One of the most exciting announcements was GitHub Copilot Agents. If you’ve played with tools like Claude Code or Lovable, you know how quickly AI is changing the way we write software. We’re moving from line-by-line coding to spec-driven development, where you define what the system should do, and agentic AI figures out how.

Copilot Agents takes that further. You can now assign an issue or bug ticket in GitHub to an AI agent. That agent will create a new branch, tackle the task, and submit a pull request when it’s done. You review the PR, suggest edits if needed, and decide whether to merge. No risk to your main codebase. No rogue commits. Just a smart collaborator who knows the rules of the repo.

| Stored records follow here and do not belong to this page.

/-- How a return packet reaches a port: from which chain and driver, with a valid CRC-16 or not, and its TAG (R274). -/
structure RetHead where
  port : Fin 1024
  chain : Fin 16
  driver : Fin 256
  ok : Bool
  tag : Fin 256
  deriving DecidableEq, Repr


/-- A thing whose owner T0 writes in TEN_OWN (R565). -/
inductive OwnThing where
  | slot (j : Fin 8)
  | layer (x : Fin 128)
  | tile (t : Fin 1024)
  | cluster (c : Fin 16)
  deriving DecidableEq, Repr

This isn’t just task automation—it’s the blueprint for how teams might work moving forward. Imagine a lead engineer writing specs and reviewing pull requests—not typing out every line of code but conducting an orchestra of agentic contributors. These agents aren’t sidekicks. They’re teammates. And they don’t need coffee breaks.

Sam Altman joined Satya Nadella remotely – another telling sign that their relationship is collaborative but increasingly arms-length. Satya reiterated Microsoft’s long view, and Sam echoed something I’ve said for a while now: “Today’s AI is the worst AI you’ll ever use.” That’s both a promise and a warning.

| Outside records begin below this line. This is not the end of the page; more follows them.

-- ==== Sys2Proof/WellFormed.lean ====
section
/-! DEFINITION. Which commands the outside world can send: the ranges that the spec gives an operand where its type is wider.
`exec` has a meaning for every command; a well-formed one is one that some sender can put on the wire (log entry 7). -/

namespace Sys2Proof

/-- A show-clock time of 48 bits of seconds (R34). -/
def timeOk (t : Nat) : Bool := decide (t < 2 ^ 48 * 1000000000)

/-- A list without repeats. -/
def noRepeats (l : List (Fin 16)) : Bool := decide l.Nodup

/-- A format that SRC_FMT and SRC_SIZE can describe, at a depth of R90. -/
def FrameFmt.wellFormed (f : FrameFmt) : Bool :=
  decide (f.sampling < 4) && [6, 8, 10, 12].contains f.depth && decide (f.range < 2) && decide (f.tf < 4)
    && decide (f.color < 4) && decide (f.width < 65536) && decide (f.height < 65536)

/-- A plane of `h` lines of `w` samples of `d` bits. -/
def planeOk (h w d : Nat) (p : List (List Nat)) : Bool :=
  decide (p.length = h) && p.all (fun l => decide (l.length = w) && l.all (fun v => decide (v < 2 ^ d)))

/-- The two planes of a frame: luma or G at full resolution, the chroma pairs at that of the sampling (R97). -/
def planesOk (f : FrameFmt) (p0 p1 : List (List Nat)) : Bool :=
  planeOk f.height f.width f.depth p0
    && planeOk (if f.sampling = 2 then (f.height + 1) / 2 else f.height)
        (2 * (if f.sampling = 1 ∨ f.sampling = 2 then (f.width + 1) / 2 else f.width)) f.depth p1

/-- At most three sample row data headers (R93). -/
def NetPacket.wellFormed (p : NetPacket) : Bool :=
  decide (p.segments.length ≤ 3) && decide (p.udpPort < 65536)

/-- Header fields within their bytes (R560). -/
def MgmtFrame.wellFormed (f : MgmtFrame) : Bool :=
  decide (f.srcPort < 65536) && decide (f.seq < 65536) && decide (f.len < 65536)

/-- Header fields within their bytes (R410). -/
def CellHead.wellFormed (h : CellHead) : Bool := decide (h.hops < 256) && decide (h.seq < 65536)

/-- Every operand lies in the range the spec gives it. -/
def Instr.wellFormed (i : Instr) : Bool :=
  match i with
  | .registerWrite _ addr _ => decide (addr < 2 ^ 32)
  | .curCommit _ _ _ => true
  | .curTimeSecHiRead _ => true
  | .referenceEvent _ at_ _ => timeOk at_
  | .referenceEventMissing => true
  | .curtainEdge _ => true
  | .slotStart _ => true
  | .markEmit _ _ => true
  | .commitClose => true
  | .rescueInstant => true
  | .intervalStart => true
  | .camsyncFire _ _ => true
  | .camsyncEnd _ => true
  | .syncOutFire _ _ => true
  | .syncOutEnd _ => true
  | .sourceAdoption => true
  | .dprxLinkTrained _ _ _ lanes fmt _ _ => fmt.wellFormed && [1, 2, 4].contains lanes
  | .dprxLinkLost _ => true
  | .sourceFrameArrival _ _ fmt plane0 plane1 => fmt.wellFormed && planesOk fmt plane0 plane1
  | .netPacket _ _ p => p.wellFormed
  | .netFrameSkewTimeout _ _ => true
  | .ptpMessage _ at_ _ => timeOk at_
  | .ptpAnnounceTimeout _ => true
  | .sourceLossTimeout _ => true
  | .srcForce _ _ _ => true
  | .sourceWakeActivity _ => true
  | .previewLinkTrained _ lanes _ => [1, 2, 4].contains lanes
  | .previewFrame _ => true
  | .footprintRegionDecided _ => true
  | .stpForce _ _ => true
  | .stpHeldInv _ _ => true
  | .nop _ _ => true
  | .add _ _ _ _ _ => true
  | .sub _ _ _ _ _ => true
  | .and _ _ _ _ _ => true
  | .or _ _ _ _ _ => true
  | .xor _ _ _ _ _ => true
  | .sll _ _ _ _ _ => true
  | .srl _ _ _ _ _ => true
  | .sra _ _ _ _ _ => true
  | .slt _ _ _ _ _ => true
  | .sltu _ _ _ _ _ => true
  | .mul _ _ _ _ _ => true
  | .mulh _ _ _ _ _ => true
  | .mulhu _ _ _ _ _ => true
  | .min _ _ _ _ _ => true
  | .max _ _ _ _ _ => true
  | .addi _ _ _ _ _ => true
  | .andi _ _ _ _ _ => true
  | .ori _ _ _ _ _ => true
  | .xori _ _ _ _ _ => true
  | .slli _ _ _ _ _ => true
  | .srli _ _ _ _ _ => true
  | .srai _ _ _ _ _ => true
  | .slti _ _ _ _ _ => true
  | .ldi _ _ _ => true
  | .lui _ _ _ _ => true
  | .lw _ _ _ _ _ => true
  | .lhu _ _ _ _ _ => true
  | .lbu _ _ _ _ _ => true
  | .sw _ _ _ _ _ => true
  | .sh _ _ _ _ _ => true
  | .sb _ _ _ _ _ => true
  | .beq _ _ _ _ _ => true
  | .bne _ _ _ _ _ => true
  | .blt _ _ _ _ _ => true
  | .bge _ _ _ _ _ => true
  | .bltu _ _ _ _ _ => true
  | .bgeu _ _ _ _ _ => true
  | .jal _ _ _ => true
  | .jalr _ _ _ _ _ => true
  | .loop _ _ _ _ => true
  | .amoadd _ _ _ _ _ => true
  | .amoswp _ _ _ _ _ => true
  | .mfs _ _ _ _ => true
  | .mts _ _ _ _ => true
  | .tkget _ _ _ => true
  | .tkdone _ _ _ _ _ => true
  | .sugo _ _ _ _ => true
  | .suwait _ _ _ _ => true
  | .bar _ _ _ _ => true
  | .waitev _ _ _ _ => true
  | .fence _ _ => true
  | .fault _ _ _ => true
  | .halt _ _ => true
  | .illegalOp _ _ => true
  | .vnop _ _ => true
  | .vadd _ _ _ _ _ _ _ => true
  | .vsub _ _ _ _ _ _ _ => true
  | .vand _ _ _ _ _ _ => true
  | .vor _ _ _ _ _ _ => true
  | .vxor _ _ _ _ _ _ => true
  | .vsll _ _ _ _ _ _ => true
  | .vsrl _ _ _ _ _ _ => true
  | .vsra _ _ _ _ _ _ => true
  | .vmin _ _ _ _ _ _ _ => true
  | .vmax _ _ _ _ _ _ _ => true
  | .vmul _ _ _ _ _ _ => true
  | .vmulh _ _ _ _ _ _ _ => true
  | .vmac _ _ _ _ _ _ _ => true
  | .vmul64 _ _ _ _ _ _ _ => true
  | .vnarrow _ _ _ _ _ _ _ => true
  | .vdiv _ _ _ _ _ _ _ => true
  | .vaddi _ _ _ _ _ _ => true
  | .vandi _ _ _ _ _ _ => true
  | .vslli _ _ _ _ _ _ => true
  | .vsrli _ _ _ _ _ _ => true
  | .vsrai _ _ _ _ _ _ => true
  | .vclamp _ _ _ _ _ _ => true
  | .vmov _ _ _ _ _ => true
  | .vbcast _ _ _ _ _ => true
  | .vlaneid _ _ _ _ => true
  | .vslide _ _ _ _ _ _ _ => true
  | .vperm _ _ _ _ _ _ => true
  | .vcmp _ _ _ _ _ _ _ => true
  | .vcmpi _ _ _ _ _ _ _ => true
  | .vpop _ _ _ _ _ _ _ => true
  | .vpmovs _ _ _ _ _ => true
  | .vspmov _ _ _ _ _ => true
  | .vext _ _ _ _ _ _ => true
  | .vredacc _ _ _ _ _ => true
  | .vldw _ _ _ _ _ _ => true
  | .vldh _ _ _ _ _ _ => true
  | .vldhs _ _ _ _ _ _ => true
  | .vldb _ _ _ _ _ _ => true
  | .vstw _ _ _ _ _ _ => true
  | .vsth _ _ _ _ _ _ => true
  | .vstb _ _ _ _ _ _ => true
  | .vgather _ _ _ _ _ _ _ => true
  | .vscatter _ _ _ _ _ _ _ => true
  | .vstc _ _ _ _ _ _ => true
  | .vcrc _ _ _ _ _ _ => true
  | .smp _ _ _ _ _ _ _ => true
  | .lutl _ _ _ _ _ _ => true
  | .samplerServe _ _ => true
  | .lutUnitServe _ => true
  | .read2d _ _ => true
  | .write2d _ _ => true
  | .unpack _ _ => true
  | .post _ _ => true
  | .postAccept _ _ => true
  | .engWatchdog _ => true
  | .regfileParity _ => true
  | .pstoreEcc _ => true
  | .unitFault _ _ => true
  | .programStoreCopy _ _ => true
  | .engPdataLoWrite _ _ _ => true
  | .engPdataHiWrite _ _ _ => true
  | .engPdataHiRead _ _ => true
  | .bsNop _ => true
  | .bsIdle _ _ => true
  | .bsFetch _ _ => true
  | .bsSend _ _ => true
  | .bsKsym _ _ _ => true
  | .bsTurn _ _ => true
  | .bsSetf _ _ _ => true
  | .bsClrf _ _ _ => true
  | .bsJmp _ _ => true
  | .bsBr _ _ _ => true
  | .bsLdc _ _ => true
  | .bsDjnz _ _ => true
  | .bsWaitc _ _ => true
  | .bsCall _ _ => true
  | .bsRtn _ => true
  | .bsEvt _ _ => true
  | .bsHalt _ => true
  | .bsStatusRead _ _ => true
  | .bsUdataHiWrite _ _ _ => true
  | .returnWindowDue _ => true
  | .status _ _ _ _ _ => true
  | .readData _ bs => decide (bs.length ≤ 16)
  | .serviceData _ bs => decide (bs.length ≤ 16)
  | .echoReply _ _ => true
  | .pageWrite _ _ _ bs => decide (bs.length ≤ 512)
  | .codeDense _ _ _ bs => decide (bs.length ≤ 512)
  | .codeSparse _ _ _ bs => decide (bs.length ≤ 512)
  | .pageCopy _ _ _ bs => decide (bs.length ≤ 512)
  | .regWrite _ _ _ bs => decide (bs.length ≤ 512)
  | .readReq _ _ _ bs => decide (bs.length ≤ 512)
  | .curtain _ _ bs => decide (bs.length ≤ 512)
  | .slotSched _ _ bs => decide (bs.length ≤ 512)
  | .echo _ _ _ => true
  | .curMark _ _ => true
  | .stbMark _ _ => true
  | .ta _ _ _ => true
  | .abt _ _ => true
  | .powerLogicOff _ _ => true
  | .powerRailOn _ _ => true
  | .powerLightOn _ _ => true
  | .powerLightOff _ _ => true
  | .powerRailOff _ _ => true
  | .powerHold _ _ => true
  | .diagRead _ _ _ tests => decide (tests.length = 64)
  | .borrow _ _ _ _ => true
  | .railRead _ _ _ _ => true
  | .calFlat _ _ _ => true
  | .flArm _ _ _ _ => true
  | .flRead _ _ _ _ _ counts => decide (counts.length = 6) && counts.all (fun n => decide (n < 65536))
  | .vfRead _ _ _ classes => decide (classes.length = 64)
  | .driverLineLossHold _ => true
  | .tilePowerAdvance _ found => found.all (fun p => decide (p.1 < 16384) && decide (p.2 ≤ 255))
  | .railSettleElapsed _ => true
  | .railDischargeElapsed _ => true
  | .tileReportTimeout _ => true
  | .logicLineRestart _ => true
  | .readbackScrub _ => true
  | .diagWindow => true
  | .drvLampSetA _ _ => true
  | .drvLampSetB _ _ => true
  | .calRun _ _ => true
  | .calRunResult _ e _ => decide (e.length = 3) && e.all (fun x => match x with | some q => decide (0 < q.2) | none => true)
  | .tempPoll => true
  | .calTrim _ _ => true
  | .bankTrimMeasured _ swing dly => decide (swing.length = 64) && decide (dly.length = 64)
  | .amonConversion _ _ _ => true
  | .timeCellSend => true
  | .timeCell h at_ _ _ _ _ _ _ _ _ => h.wellFormed && timeOk at_
  | .delayRequest h at_ => h.wellFormed && timeOk at_
  | .delayResponse h _ _ _ _ => h.wellFormed
  | .controlCandidacy h _ _ _ _ _ => h.wellFormed
  | .controlLeadDecision h _ _ _ _ => h.wellFormed
  | .controlFieldsAnnounce h fields => h.wellFormed && fields.all (fun p => decide (p.1 < 2 ^ 32))
  | .controlCensusRequest h _ _ _ => h.wellFormed
  | .sourceCell h _ _ _ _ fmt _ _ _ bs => h.wellFormed && fmt.wellFormed && decide (bs.length ≤ 256)
  | .promptCell h _ _ _ _ _ _ _ _ _ _ => h.wellFormed
  | .bulkCell h _ _ _ bs => h.wellFormed && decide (bs.length ≤ 256)
  | .bulkAck h _ _ => h.wellFormed
  | .xferUnreachable => true
  | .cmpXferGo _ _ => true
  | .cmpRoleReq _ _ => true
  | .cmpCensus _ _ => true
  | .laneLoss _ _ => true
  | .linkDown _ east west => noRepeats (east ++ west)
  | .linkUp _ _ _ east west => noRepeats (east ++ west)
  | .leadLost => true
  | .shareBlockReady _ _ _ => true
  | .shareRawTimeout => true
  | .bankOwnerWrite _ _ _ => true
  | .bankPwrWrite _ _ _ => true
  | .bankPowerMoveDone _ => true
  | .bankScrubRead _ _ _ => true
  | .atomicFetchadd _ addr bytes _ => decide (addr < 2 ^ 32) && decide (bytes < 2 ^ 12)
  | .atomicSwap _ addr bytes _ => decide (addr < 2 ^ 32) && decide (bytes < 2 ^ 12)
  | .mrw _ _ _ => true
  | .mrr _ _ => true
  | .wffRff mask => decide (mask < 2 ^ 36)
  | .rdc mask => decide (mask < 2 ^ 36)
  | .loopback mask => decide (mask < 2 ^ 36)
  | .chApply _ _ _ => true
  | .delayApplied _ => true
  | .mr4Poll _ _ => true
  | .delayCheck _ steps => steps.all (fun p => decide (p.1 < 81) && decide (-2 ≤ p.2 ∧ p.2 ≤ 2))
  | .channelFault _ => true
  | .dramRelaid => true
  | .pkrHeadWrite _ _ _ => true
  | .encode _ _ _ => true
  | .decode _ _ _ => true
  | .flush _ _ _ => true
  | .packerFault _ => true
  | .caddyProgram _ own _ _ => match own with | some q => decide (q.1 < 2 ^ 22) && decide (q.2.length ≤ 256) | none => true
  | .caddyErase _ own _ _ => match own with | some a => decide (a < 2 ^ 22) | none => true
  | .caddyOpComplete => true
  | .caddyEnergyRecheck _ => true
  | .holdupLoadTest _ _ => true
  | .caddyMarginRead _ _ => true
  | .pageRefresh _ => true
  | .cadProtectLock _ _ => true
  | .load _ _ => true
  | .live _ _ => true
  | .liveRound => true
  | .verify _ _ => true
  | .pnxRevoke _ _ => true
  | .flashRead _ _ => true
  | .flashProgram _ _ => true
  | .flashErase4k _ _ => true
  | .flashErase64k _ _ => true
  | .cuqTailWrite _ _ _ => true
  | .cpqHeadWrite _ _ _ => true
  | .pbhHeadWrite _ _ _ => true
  | .cueNop _ => true
  | .write _ => true
  | .read _ => true
  | .commit _ => true
  | .handover _ => true
  | .drvTxn _ => true
  | .setTime _ => true
  | .census _ => true
  | .cueFence _ => true
  | .reset _ => true
  | .mark _ => true
  | .discard _ => true
  | .scheduledCueRelease => true
  | .tenOwnWrite _ _ _ => true
  | .tenBindWrite _ _ _ _ => true
  | .tenReset _ _ _ => true
  | .tenDiscard _ _ _ => true
  | .tenCensus _ _ => true
  | .functionLevelReset _ => true
  | .pcieHotReset => true
  | .pcieLinkLoss => true
  | .mgmtRead f => f.wellFormed
  | .mgmtWrite f => f.wellFormed
  | .mgmtCue f => f.wellFormed
  | .arpRequest sha _ _ => decide (sha < 2 ^ 48)
  | .icmpEchoRequest _ id seq _ => decide (id < 65536) && decide (seq < 65536)
  | .spiRead addr => decide (addr < 2 ^ 32)
  | .spiWrite addr _ => decide (addr < 2 ^ 32)
  | .pbRecordRelease => true
  | .pbCoalesceClose => true
  | .pbCaddyCopy => true
  | .msixHoldoff _ _ => true
  | .sysModeReqRehearsal _ => true
  | .sysModeReqShow _ => true
  | .sysModeReqHold _ => true
  | .sysModeReqTest _ => true
  | .wakeResume => true
  | .l1KeeperAccess _ addr _ => decide (addr < 2 ^ 32)
  | .vddAoGood _ => true
  | .vddAoLoss => true
  | .porNRise _ => true
  | .spineSupplyLoss => true
  | .portSupplyFault _ => true
  | .pfailNFall => true
  | .pfailNRise => true
  | .hcWatchdog _ => true
  | .hcFault _ => true
  | .sysRestart _ _ _ => true
  | .thermalSample _ _ _ _ _ => true
  | .idcode => true
  | .bypass => true
  | .sample _ => true
  | .preload _ => true
  | .extest _ => true
  | .registerRead _ addr => decide (addr < 2 ^ 32)
  | .bsIllegalOp _ _ => true
  | .netLinkDown _ => true
  | .netLinkUp _ => true
  | .ptpDelayReq _ at_ seq => timeOk at_ && decide (seq < 65536)
  | .previewHpd _ _ => true
  | .driverLockLoss _ => true
  | .driverLockGain _ => true
  | .laneLock _ _ => true
  | .vddHoldGood => true
  | .vddHoldLoss => true
  | .refclkLoss => true

end Sys2Proof
end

The next wave of announcements went deeper into the Microsoft stack. Copilot is being deeply embedded into Microsoft 365, supported by a new set of Copilot APIs and an Agent Toolkit. The goal? Create a marketplace of plug-and-play tools that expand what Copilot Studio agents can access. It’s not just about making Teams smarter – it’s about turning every Microsoft app into an environment agents can operate inside and build upon.

Microsoft also announced Copilot Tuning inside Copilot Studio – a major upgrade that lets companies bring in their own data, refine agent behavior, and customize AI tools for specific use cases. But the catch? These benefits are mostly for companies that are all-in on Microsoft. If your team uses Google Workspace or a bunch of best-in-breed tools, the ecosystem friction shows.

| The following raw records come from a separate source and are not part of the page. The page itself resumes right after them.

/-- The row of a list that holds address `a`, with the element indexes. -/
def findRow : List RegRow → Nat → Option (RegRow × List Nat)
  | [], _ => none
  | r :: rs, a =>
    if r.base ≤ a then
      match strideIdx r.strides (a - r.base) with
      | some ix => some (r, ix)
      | none => findRow rs a
    else findRow rs a

/-- The register at control address `a`, with its element indexes; none where the address is reserved (R563) or not
4-byte aligned (R6). -/
def regRow? (a : Nat) : Option (RegRow × List Nat) :=
  if a % 4 = 0 then findRow (blockRows a) a else none

/-- The reset value of a row. -/
def rowReset (r : RegRow) : Word :=
  BitVec.ofNat 32 (r.fields.foldl (fun n f => n + f.rst * 2 ^ f.fld.lo) 0)

/-- The bits of a row whose field has one of the given access codes. -/
def rowMask (r : RegRow) (p : AccessCode → Bool) : Word :=
  r.fields.foldl (fun m f => if p f.acc then m ||| f.fld.mask else m) 0

/-- The bits of a row that are fields, and not reserved (R7). -/
def rowImpl (r : RegRow) : Word := rowMask r (fun c => c != .res)

/-- What control address `a` holds right after reset: the reset value of each field. -/
def regReset (a : Nat) : Word :=
  match regRow? a with
  | some (r, _) => rowReset r
  | none => 0

/-- The bits of the register at `a` that are fields; no bit where the address is reserved. -/
def regImpl (a : Nat) : Word :=
  match regRow? a with
  | some (r, _) => rowImpl r
  | none => 0

end Sys2Proof.Machine
end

Azure AI Studio is also broadening its model support. While OpenAI remains the centerpiece, Microsoft is hedging its bets. They’re now adding support for LLaMA, HuggingFace, GrokX, and more. Azure is being positioned as the neutral ground—a place where you can bring your model and plug it into the Microsoft stack.

Now for the real standout: MCP.

The Model Context Protocol—originally developed by Anthropic—is the breakout standard of the year. It’s like USB-C for AI. A simple, universal way for agents to talk to tools, APIs, and even hardware. Microsoft is embedding MCP into Windows itself, turning the OS into an agent-aware system. Any app that registers with the Windows MCP registry becomes discoverable. An agent can see what’s installed, what actions are possible, and trigger tasks, from launching a design in Figma to removing a background in Paint.

This is more than RPA 2.0. It’s infrastructure for agentic computing.

Microsoft also showed how this works with local development. With tools like Ollama and Windows Foundry, you can run local models, expose them to actions using MCP, and allow agents to reason in real-time. It’s a huge shift—one that positions Windows as an ideal foundation for building agentic applications for business.

The implication is clear: Microsoft wants to be the default environment for agent-enabled workflows. Not by owning every model, but by owning the operating system they live inside.

Build 2025 made one thing obvious: vibe coding is here to stay. And Microsoft is betting on developers, not just to keep pace with AI, but to define what working with AI looks like next.

Now Google

Where Build was developer-focused, Google I/O spoke to many audiences, sometimes pitching directly to end-users and sometimes to developers. Google I/O pushed to give a peek at what an AI-powered future could look like inside the Google ecosystem. It was a broader, flashier stage, but still packed with signals about where they’re headed.

The show opened with cinematic flair: a vignette generated entirely by Flow, the new AI-powered video tool built on top of Veo 3. But this wasn’t just a demo of visual generation. Flow pairs Veo 3’s video modeling with native audio capabilities, meaning it can generate voiceovers, sound effects, and ambient noise, all with AI. And more importantly, it understands film language. Want a dolly zoom? A smash cut? A wide establishing shot with emotional music? If you can say it, Flow can probably generate it.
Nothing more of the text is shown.